(Supplied records)

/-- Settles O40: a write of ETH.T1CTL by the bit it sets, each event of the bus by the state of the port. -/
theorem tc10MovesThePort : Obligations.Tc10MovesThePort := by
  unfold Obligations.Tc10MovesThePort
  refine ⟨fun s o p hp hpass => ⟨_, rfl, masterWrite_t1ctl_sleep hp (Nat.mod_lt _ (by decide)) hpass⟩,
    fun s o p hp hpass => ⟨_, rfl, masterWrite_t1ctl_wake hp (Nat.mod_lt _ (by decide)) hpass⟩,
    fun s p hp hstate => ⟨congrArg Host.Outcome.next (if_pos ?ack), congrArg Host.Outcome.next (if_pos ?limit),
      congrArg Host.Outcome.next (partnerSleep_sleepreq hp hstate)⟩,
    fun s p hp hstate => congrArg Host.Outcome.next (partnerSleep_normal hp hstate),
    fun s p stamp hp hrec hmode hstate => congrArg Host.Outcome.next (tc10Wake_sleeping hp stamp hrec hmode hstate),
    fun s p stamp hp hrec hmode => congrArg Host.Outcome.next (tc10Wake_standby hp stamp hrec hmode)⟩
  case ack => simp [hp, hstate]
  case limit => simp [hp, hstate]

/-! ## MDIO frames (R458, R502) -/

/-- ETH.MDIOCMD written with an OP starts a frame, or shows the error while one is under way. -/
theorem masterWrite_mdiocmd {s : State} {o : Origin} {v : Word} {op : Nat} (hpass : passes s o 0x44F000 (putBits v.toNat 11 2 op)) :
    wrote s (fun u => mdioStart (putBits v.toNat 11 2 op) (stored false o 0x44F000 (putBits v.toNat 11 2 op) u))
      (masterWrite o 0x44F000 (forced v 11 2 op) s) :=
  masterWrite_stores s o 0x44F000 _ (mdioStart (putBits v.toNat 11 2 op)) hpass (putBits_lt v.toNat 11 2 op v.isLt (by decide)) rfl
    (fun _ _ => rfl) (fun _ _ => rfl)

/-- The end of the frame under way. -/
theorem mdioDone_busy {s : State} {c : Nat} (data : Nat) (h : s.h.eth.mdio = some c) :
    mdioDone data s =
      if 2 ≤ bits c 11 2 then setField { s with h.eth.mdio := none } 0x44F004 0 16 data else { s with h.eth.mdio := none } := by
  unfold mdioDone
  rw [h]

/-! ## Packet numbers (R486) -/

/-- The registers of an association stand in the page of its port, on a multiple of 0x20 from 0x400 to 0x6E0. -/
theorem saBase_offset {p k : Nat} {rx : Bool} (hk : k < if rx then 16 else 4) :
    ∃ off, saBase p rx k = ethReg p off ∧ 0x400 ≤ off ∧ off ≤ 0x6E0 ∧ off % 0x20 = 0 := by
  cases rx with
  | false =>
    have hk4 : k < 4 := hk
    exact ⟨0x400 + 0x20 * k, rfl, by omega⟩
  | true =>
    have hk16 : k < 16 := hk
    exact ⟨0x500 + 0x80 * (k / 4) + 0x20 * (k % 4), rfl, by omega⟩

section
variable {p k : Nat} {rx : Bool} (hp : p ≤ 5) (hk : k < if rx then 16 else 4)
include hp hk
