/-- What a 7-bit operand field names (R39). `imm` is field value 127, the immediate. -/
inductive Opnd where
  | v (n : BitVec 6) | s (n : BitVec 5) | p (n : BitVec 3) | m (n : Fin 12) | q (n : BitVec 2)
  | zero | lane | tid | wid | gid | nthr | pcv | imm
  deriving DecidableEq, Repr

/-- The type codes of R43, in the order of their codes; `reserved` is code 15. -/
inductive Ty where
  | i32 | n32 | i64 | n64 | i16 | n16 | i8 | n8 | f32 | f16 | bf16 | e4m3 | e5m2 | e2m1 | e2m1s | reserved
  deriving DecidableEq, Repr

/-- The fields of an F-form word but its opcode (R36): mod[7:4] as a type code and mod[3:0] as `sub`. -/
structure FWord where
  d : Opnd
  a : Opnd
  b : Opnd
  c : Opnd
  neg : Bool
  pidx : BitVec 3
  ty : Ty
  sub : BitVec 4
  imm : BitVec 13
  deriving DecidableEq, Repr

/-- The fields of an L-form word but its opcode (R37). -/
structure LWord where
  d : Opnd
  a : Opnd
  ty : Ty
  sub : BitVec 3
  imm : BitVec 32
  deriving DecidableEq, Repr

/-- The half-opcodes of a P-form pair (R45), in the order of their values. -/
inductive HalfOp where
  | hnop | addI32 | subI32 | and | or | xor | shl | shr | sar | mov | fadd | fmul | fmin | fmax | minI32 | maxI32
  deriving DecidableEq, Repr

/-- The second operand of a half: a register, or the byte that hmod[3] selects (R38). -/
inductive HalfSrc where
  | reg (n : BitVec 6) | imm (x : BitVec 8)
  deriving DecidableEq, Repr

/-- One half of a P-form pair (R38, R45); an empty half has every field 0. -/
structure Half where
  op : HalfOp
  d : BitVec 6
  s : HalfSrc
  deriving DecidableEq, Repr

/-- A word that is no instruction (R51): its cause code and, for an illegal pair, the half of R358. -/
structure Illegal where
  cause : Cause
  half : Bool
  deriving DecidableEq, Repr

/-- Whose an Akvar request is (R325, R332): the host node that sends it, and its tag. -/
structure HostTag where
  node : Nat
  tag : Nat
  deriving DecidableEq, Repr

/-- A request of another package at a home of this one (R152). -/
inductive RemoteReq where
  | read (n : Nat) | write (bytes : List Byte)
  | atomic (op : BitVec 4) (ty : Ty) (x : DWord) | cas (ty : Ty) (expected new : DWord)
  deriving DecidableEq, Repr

(End Supplied records)

» Your objective:
This calls for all of the entries above, repeated exactly.

» Task output:
/-- Settles O40: a write of ETH.T1CTL by the bit it sets, each event of the bus by the state of the port. -/
theorem tc10MovesThePort : Obligations.Tc10MovesThePort := by
  unfold Obligations.Tc10MovesThePort
  refine ⟨fun s o p hp hpass => ⟨_, rfl, masterWrite_t1ctl_sleep hp (Nat.mod_lt _ (by decide)) hpass⟩,
    fun s o p hp hpass => ⟨_, rfl, masterWrite_t1ctl_wake hp (Nat.mod_lt _ (by decide)) hpass⟩,
    fun s p hp hstate => ⟨congrArg Host.Outcome.next (if_pos ?ack), congrArg Host.Outcome.next (if_pos ?limit),
      congrArg Host.Outcome.next (partnerSleep_sleepreq hp hstate)⟩,
    fun s p hp hstate => congrArg Host.Outcome.next (partnerSleep_normal hp hstate),
    fun s p stamp hp hrec hmode hstate => congrArg Host.Outcome.next (tc10Wake_sleeping hp stamp hrec hmode hstate),
    fun s p stamp hp hrec hmode => congrArg Host.Outcome.next (tc10Wake_standby hp stamp hrec hmode)⟩
  case ack => simp [hp, hstate]
  case limit => simp [hp, hstate]

/-! ## MDIO frames (R458, R502) -/

/-- ETH.MDIOCMD written with an OP starts a frame, or shows the error while one is under way. -/
theorem masterWrite_mdiocmd {s : State} {o : Origin} {v : Word} {op : Nat} (hpass : passes s o 0x44F000 (putBits v.toNat 11 2 op)) :
    wrote s (fun u => mdioStart (putBits v.toNat 11 2 op) (stored false o 0x44F000 (putBits v.toNat 11 2 op) u))
      (masterWrite o 0x44F000 (forced v 11 2 op) s) :=
  masterWrite_stores s o 0x44F000 _ (mdioStart (putBits v.toNat 11 2 op)) hpass (putBits_lt v.toNat 11 2 op v.isLt (by decide)) rfl
    (fun _ _ => rfl) (fun _ _ => rfl)

/-- The end of the frame under way. -/
theorem mdioDone_busy {s : State} {c : Nat} (data : Nat) (h : s.h.eth.mdio = some c) :
    mdioDone data s =
      if 2 ≤ bits c 11 2 then setField { s with h.eth.mdio := none } 0x44F004 0 16 data else { s with h.eth.mdio := none } := by
  unfold mdioDone
  rw [h]

/-! ## Packet numbers (R486) -/

/-- The registers of an association stand in the page of its port, on a multiple of 0x20 from 0x400 to 0x6E0. -/
theorem saBase_offset {p k : Nat} {rx : Bool} (hk : k < if rx then 16 else 4) :
    ∃ off, saBase p rx k = ethReg p off ∧ 0x400 ≤ off ∧ off ≤ 0x6E0 ∧ off % 0x20 = 0 := by
  cases rx with
  | false =>
    have hk4 : k < 4 := hk
    exact ⟨0x400 + 0x20 * k, rfl, by omega⟩
  | true =>
    have hk16 : k < 16 := hk
    exact ⟨0x500 + 0x80 * (k / 4) + 0x20 * (k % 4), rfl, by omega⟩

section
variable {p k : Nat} {rx : Bool} (hp : p ≤ 5) (hk : k < if rx then 16 else 4)
include hp hk
/-- What a 7-bit operand field names (R39). `imm` is field value 127, the immediate. -/
inductive Opnd where
  | v (n : BitVec 6) | s (n : BitVec 5) | p (n : BitVec 3) | m (n : Fin 12) | q (n : BitVec 2)
  | zero | lane | tid | wid | gid | nthr | pcv | imm
  deriving DecidableEq, Repr

/-- The type codes of R43, in the order of their codes; `reserved` is code 15. -/
inductive Ty where
  | i32 | n32 | i64 | n64 | i16 | n16 | i8 | n8 | f32 | f16 | bf16 | e4m3 | e5m2 | e2m1 | e2m1s | reserved
  deriving DecidableEq, Repr

/-- The fields of an F-form word but its opcode (R36): mod[7:4] as a type code and mod[3:0] as `sub`. -/
structure FWord where
  d : Opnd
  a : Opnd
  b : Opnd
  c : Opnd
  neg : Bool
  pidx : BitVec 3
  ty : Ty
  sub : BitVec 4
  imm : BitVec 13
  deriving DecidableEq, Repr

/-- The fields of an L-form word but its opcode (R37). -/
structure LWord where
  d : Opnd
  a : Opnd
  ty : Ty
  sub : BitVec 3
  imm : BitVec 32
  deriving DecidableEq, Repr

/-- The half-opcodes of a P-form pair (R45), in the order of their values. -/
inductive HalfOp where
  | hnop | addI32 | subI32 | and | or | xor | shl | shr | sar | mov | fadd | fmul | fmin | fmax | minI32 | maxI32
  deriving DecidableEq, Repr

/-- The second operand of a half: a register, or the byte that hmod[3] selects (R38). -/
inductive HalfSrc where
  | reg (n : BitVec 6) | imm (x : BitVec 8)
  deriving DecidableEq, Repr

/-- One half of a P-form pair (R38, R45); an empty half has every field 0. -/
structure Half where
  op : HalfOp
  d : BitVec 6
  s : HalfSrc
  deriving DecidableEq, Repr

/-- A word that is no instruction (R51): its cause code and, for an illegal pair, the half of R358. -/
structure Illegal where
  cause : Cause
  half : Bool
  deriving DecidableEq, Repr

/-- Whose an Akvar request is (R325, R332): the host node that sends it, and its tag. -/
structure HostTag where
  node : Nat
  tag : Nat
  deriving DecidableEq, Repr

/-- A request of another package at a home of this one (R152). -/
inductive RemoteReq where
  | read (n : Nat) | write (bytes : List Byte)
  | atomic (op : BitVec 4) (ty : Ty) (x : DWord) | cas (ty : Ty) (expected new : DWord)
  deriving DecidableEq, Repr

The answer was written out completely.